The very construction of ultrasonic piezoelectric transducers was the inspiration for the study of longitudinal oscillations of rods, by the author of this paper and Aleksandar Filipovski, who later published the following References on these scientific results [17,18,19]. Under the mentorship of the author of this paper, in 1995, Aleksandar Filipovski completed and defended his magister's science thesis, entitled ''Energy analysis of longitudinal oscillations of rods of variable cross-section'', Reference [20], at the Faculty of Mechanical Engineering in Niš, and one of the members of the Masgiter's science thesis defense committee was academician Božidar Vujanović. Much later, in 2002, at the initiative of the author of this paper, they published a co-authored paper Reference [21].

At the invitation of one of the editors, Bilen Emek Abali, the author of this paper, wrote and published in 2020, Reference [22], on Forced Longitudinal Fractional Type Vibrations of a Rod with Variable Cross Section, in the Springer Nature book Developments and Novel Approaches in Nonlinear Solid Body Mechanics.

Four years later, in 2024, the author of this paper, driven by strong scientific inspiration, returned to research in the field of applications of fractional calculus in mechanics, with a sudden and spontaneous scientific inspiration, based on previously acquired knowledge of classical rheological models and carrying in his mind the ideas of applying fractional calculus, and in a very short time achieved new scientific results, which he formulated in References [23,24,25], published in a specialized journal called ''Fracral and Fractional'', and with the exceptional support of the Journal's Editorial Board and especially one of the associate editors. This series of new papers also includes the published Reference [26], as well as Rerenne [27,28].

It is also useful to see the overview References [29,30] for insight into other results related to the content of this manuscript.

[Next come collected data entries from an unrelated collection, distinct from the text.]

-- ==== Sys2Proof/Machine/Events.lean ====
section
/-! DEFINITION. The timed events of the part: when each is due, what it does, and the order in which a
count of CT takes those that are still due before it (R1); the commands RESET (R174), CT_COUNT (R1, R3,
R7, R13, R145), STATUS_BLINK (R152) and the event rows of the table. -/

namespace Sys2Proof.Machine

/-- The timed events of the part. -/
inductive Event where
  | edge
  | minuteMark
  | boundary
  | syncLoss
  | validation (i : Fin Config.inputCount)
  | pulseEnd
  | spillExpiry (j : Fin Config.maxJunctions) (d : Direction)
  | platoonLost (k : Fin Config.platoonSlots)
  | priorityExpiry (k : Fin Config.prioritySlots)
  | preemptDeadline (j : Fin Config.maxJunctions)
  | greenEnd (j : Fin Config.maxJunctions)
  | booking (j : Fin Config.maxJunctions)
  deriving DecidableEq, Repr

/-- A stored time is reached: it is at or before now, which for a time stored ahead first holds at the
count that equals it, and for one stored at or before now holds at once (R1). -/
def reached (now : Ct) (t : Option Ct) : Bool :=
  match t with
  | some x => atOrBefore x now
  | none => false

/-- The time stored for the green-end check of a junction, while its phase is GREEN (R83). -/
def Junction.checkTime (j : Junction) : Option Ct :=
  match j.cycle? with
  | some c => if c.phase = .green then some c.greenEnd else none
  | none => none

/-- The time stored for the booking of a junction (R68, R76). -/
def Junction.bookTime (j : Junction) : Option Ct := j.state.window?.map Window.bookingTime

/-- The preempt deadline of a junction (R142). -/
def Junction.deadline (j : Junction) : Option Ct := j.state.preemption.map Prod.snd

/-- The event is due at this count and has not been taken. -/
def Event.due (e : Event) (s : State) : Bool :=
  match e with
  | .edge => s.time.edgeDue
  | .minuteMark => s.time.markDue
  | .boundary => s.time.boundaryDue
  | .syncLoss => s.settings.syncEnable && !s.time.syncLost && reached s.now (some (plus s.time.lastPulse 1800))
  | .validation i => s.inputs[i].flips s.now
  | .pulseEnd => reached s.now s.alerts.pulseEnd
  | .spillExpiry j d => reached s.now ((s.junctions[j.val]?).bind fun q => q.spill d)
  | .platoonLost k => reached s.now (s.platoons[k].live.map Platoon.lost)
  | .priorityExpiry k => reached s.now (s.priorities[k].live.map Priority.expiry)
  | .preemptDeadline j => reached s.now ((s.junctions[j.val]?).bind Junction.deadline)
  | .greenEnd j => reached s.now ((s.junctions[j.val]?).bind Junction.checkTime)
  | .booking j => reached s.now ((s.junctions[j.val]?).bind Junction.bookTime)

/-- What the event does. -/
def Event.effect (e : Event) (s : State) : State :=
  match e with
  | .edge => takeEdge s
  | .minuteMark => Sys2Proof.Machine.minuteMark (s.setTime { s.time with markDue := false })
  | .boundary => takeBoundary (s.setTime { s.time with boundaryDue := false })
  | .syncLoss => loseSync s
  | .validation i => validateInput i s
  | .pulseEnd => s.setAlerts { s.alerts with pulseEnd := none }
  | .spillExpiry j d => expireSpill j.val d s
  | .platoonLost k => losePlatoon k s
  | .priorityExpiry k => expirePriority k s
  | .preemptDeadline j => preemptTimeout j.val s
  | .greenEnd j => Sys2Proof.Machine.greenEnd j.val s
  | .booking j => book j.val s

/-- An event taken where it is due; where it is not, nothing happens. DESIGN CHOICE: the spec gives an
event no meaning at any other count (log 4). -/
def takeEvent (e : Event) (s : State) : State := if e.due s then settle s (e.effect s) else s

/-- Every event of the part, in the order in which CT_COUNT takes those the sender left out: DESIGN
CHOICE, unsafe, since the spec takes events of one count in either order (log 5). A junction's booking
comes last, after every event that can owe one at once. -/
def allEvents : List Event :=
  [.edge, .minuteMark, .boundary, .syncLoss] ++ (List.finRange _).map Event.validation ++ [.pulseEnd] ++
    (List.finRange _).flatMap (fun j => [Event.spillExpiry j .inbound, Event.spillExpiry j .outbound]) ++
    (List.finRange _).map Event.platoonLost ++ (List.finRange _).map Event.priorityExpiry ++
    (List.finRange _).map Event.preemptDeadline ++ (List.finRange _).map Event.greenEnd ++
    (List.finRange _).map Event.booking

/-- Every event still due at this count is taken: CT does not pass a stored time whose event has not
been taken (R1). -/
def takeDue (s : State) : State := allEvents.foldl (fun t e => takeEvent e t) s

/-- The four inputs sampled at a count (R145). -/
def sampleInputs (now : Ct) (l : Vector Level Config.inputCount) (v : Vector Input Config.inputCount) :
    Vector Input Config.inputCount :=
  #v[v[0].sample l[0] now, v[1].sample l[1] now, v[2].sample l[2] now, v[3].sample l[3] now]

/-- One count of CT: the day clock and a present P_ref advance with it, then SYNC and the inputs are
sampled at the new count (R1, R3, R7, R13, R145). -/
def countOnce (sync : Level) (l : Vector Level Config.inputCount) (s : State) : State :=
  let t := countPRef s
  let u := t.setTime ((t.time.count).sampleSync sync)
  u.setInputs (sampleInputs u.now l u.inputs)

/-- The part after an edge of RESET, but for the commands that wait. A fall abandons whatever was in progress and
holds the part in reset; the rise ends the reset, with every block at its reset value and the held SYNC level the
level present (R7, R174). That the blocks take their reset values at the fall already shows nowhere: log 15. -/
def resetBy (e : ResetEdge) : State :=
  match e with
  | .fall => State.reset.setInReset true
  | .rise sync => State.reset.setTime { State.reset.time with syncHeld := sync }

/-- RESET: an edge of the pin, or power-on (R174). The commands that wait stay waiting (log 15). -/
def execReset (edge : ResetEdge) (s : State) : Host.Outcome State Fault Refusal :=
  .next ((resetBy edge).setPending s.pending)

/-- CT_COUNT: the events still due at this count, then one count (R1). -/
def execCtCount (sync in0 in1 in2 in3 : Level) (s : State) : Host.Outcome State Fault Refusal :=
  run (fun t => countOnce sync #v[in0, in1, in2, in3] (takeDue t)) s

/-- MINUTE_MARK (R54). -/
def execMinuteMark (s : State) : Host.Outcome State Fault Refusal := run (takeEvent .minuteMark) s

/-- REFERENCE_BOUNDARY (R39). -/
def execReferenceBoundary (s : State) : Host.Outcome State Fault Refusal := run (takeEvent .boundary) s

/-- A rising edge of SYNC, which needs a held low level before it or an edge sampled at this count
(R7). Without either the pin has not risen, and nothing happens. -/
def syncPulse (s : State) : State :=
  if s.time.edgeDue || s.time.syncHeld = .low then settle s (takeEdge s) else s

/-- SYNC_PULSE (R7). -/
def execSyncPulse (s : State) : Host.Outcome State Fault Refusal := run syncPulse s

/-- SYNC_LOSS_TIME (R11). -/
def execSyncLossTime (s : State) : Host.Outcome State Fault Refusal := run (takeEvent .syncLoss) s

/-- INPUT_VALIDATION (R145). -/
def execInputValidation (i : Fin Config.inputCount) (s : State) : Host.Outcome State Fault Refusal :=
  run (takeEvent (.validation i)) s

/-- BOOKING (R70). -/
def execBooking (j : Fin Config.maxJunctions) (s : State) : Host.Outcome State Fault Refusal :=
  run (takeEvent (.booking j)) s

/-- GREEN_END_CHECK (R83). -/
def execGreenEndCheck (j : Fin Config.maxJunctions) (s : State) : Host.Outcome State Fault Refusal :=
  run (takeEvent (.greenEnd j)) s

/-- SPILLBACK_EXPIRY (R92). -/
def execSpillbackExpiry (j : Fin Config.maxJunctions) (d : Direction) (s : State) :
    Host.Outcome State Fault Refusal :=
  run (takeEvent (.spillExpiry j d)) s

/-- PLATOON_LOST (R120). -/
def execPlatoonLost (k : Fin Config.platoonSlots) (s : State) : Host.Outcome State Fault Refusal :=
  run (takeEvent (.platoonLost k)) s

/-- PRIORITY_EXPIRY (R135). -/
def execPriorityExpiry (k : Fin Config.prioritySlots) (s : State) : Host.Outcome State Fault Refusal :=
  run (takeEvent (.priorityExpiry k)) s

/-- PREEMPT_DEADLINE (R142). -/
def execPreemptDeadline (j : Fin Config.maxJunctions) (s : State) : Host.Outcome State Fault Refusal :=
  run (takeEvent (.preemptDeadline j)) s

/-- PULSE_END (R169). -/
def execPulseEnd (s : State) : Host.Outcome State Fault Refusal := run (takeEvent .pulseEnd) s

/-- STATUS_BLINK: the next 125 ms of the free-running blink phases (R152). The fast pattern toggles at
every one, the slow pattern at every fourth. -/
def execStatusBlink (s : State) : Host.Outcome State Fault Refusal := run (fun t => t.setBlink (t.blink + 1)) s

end Sys2Proof.Machine
end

In the published References [22,23], new scientific results of theoretical-analytical research of the dynamics of rheological models of fractional type of elasto-viscous material in a rod of variable cross-section are presented. This is a material of fractional type, properties of subsequent elasticity (post-elasticity). The material is a rheological Kelvin-Voigt model of a material of fractional type with properties of elasto-viscosity and subsequent elasticity (post-elasticity), which are described in detail in Reference [26]. These properties lead to the appearance of rheological longitudinal oscillations of fractional type in the rod. We described this motion only by a partial differential equation of fractional order and determined its approximate analytical solutions and corresponding approximate expressions for describing the eigen and forced rheological modes of the elastoviscous rheological fractional type. We considered different boundary conditions and for different cross-sections of a rod of variable cross-section. We derived an ordinary differential equation of fractional order in terms of time functions in each amplitude form of oscillation and gave its approximate analytical solutions, with the accompanying approximate analytical expressions of the eigen and forced modes. We determined the amplitude functions. We graphically displayed the surfaces of the eigen and forced modes as a function of the exponent of the differentiation of the fractional order and time. References [20,22,23,26] contain differential equations of the amplitude functions of longitudinal rheological oscillations of a rod of ideally elastic material, as well as tables of eigenvalues for different cross-sections and different boundary conditions. Detailed descriptions of the amplitude functions of longitudinal oscillations of a rod of ideally elastic material for different cross-sections and different boundary conditions are also given.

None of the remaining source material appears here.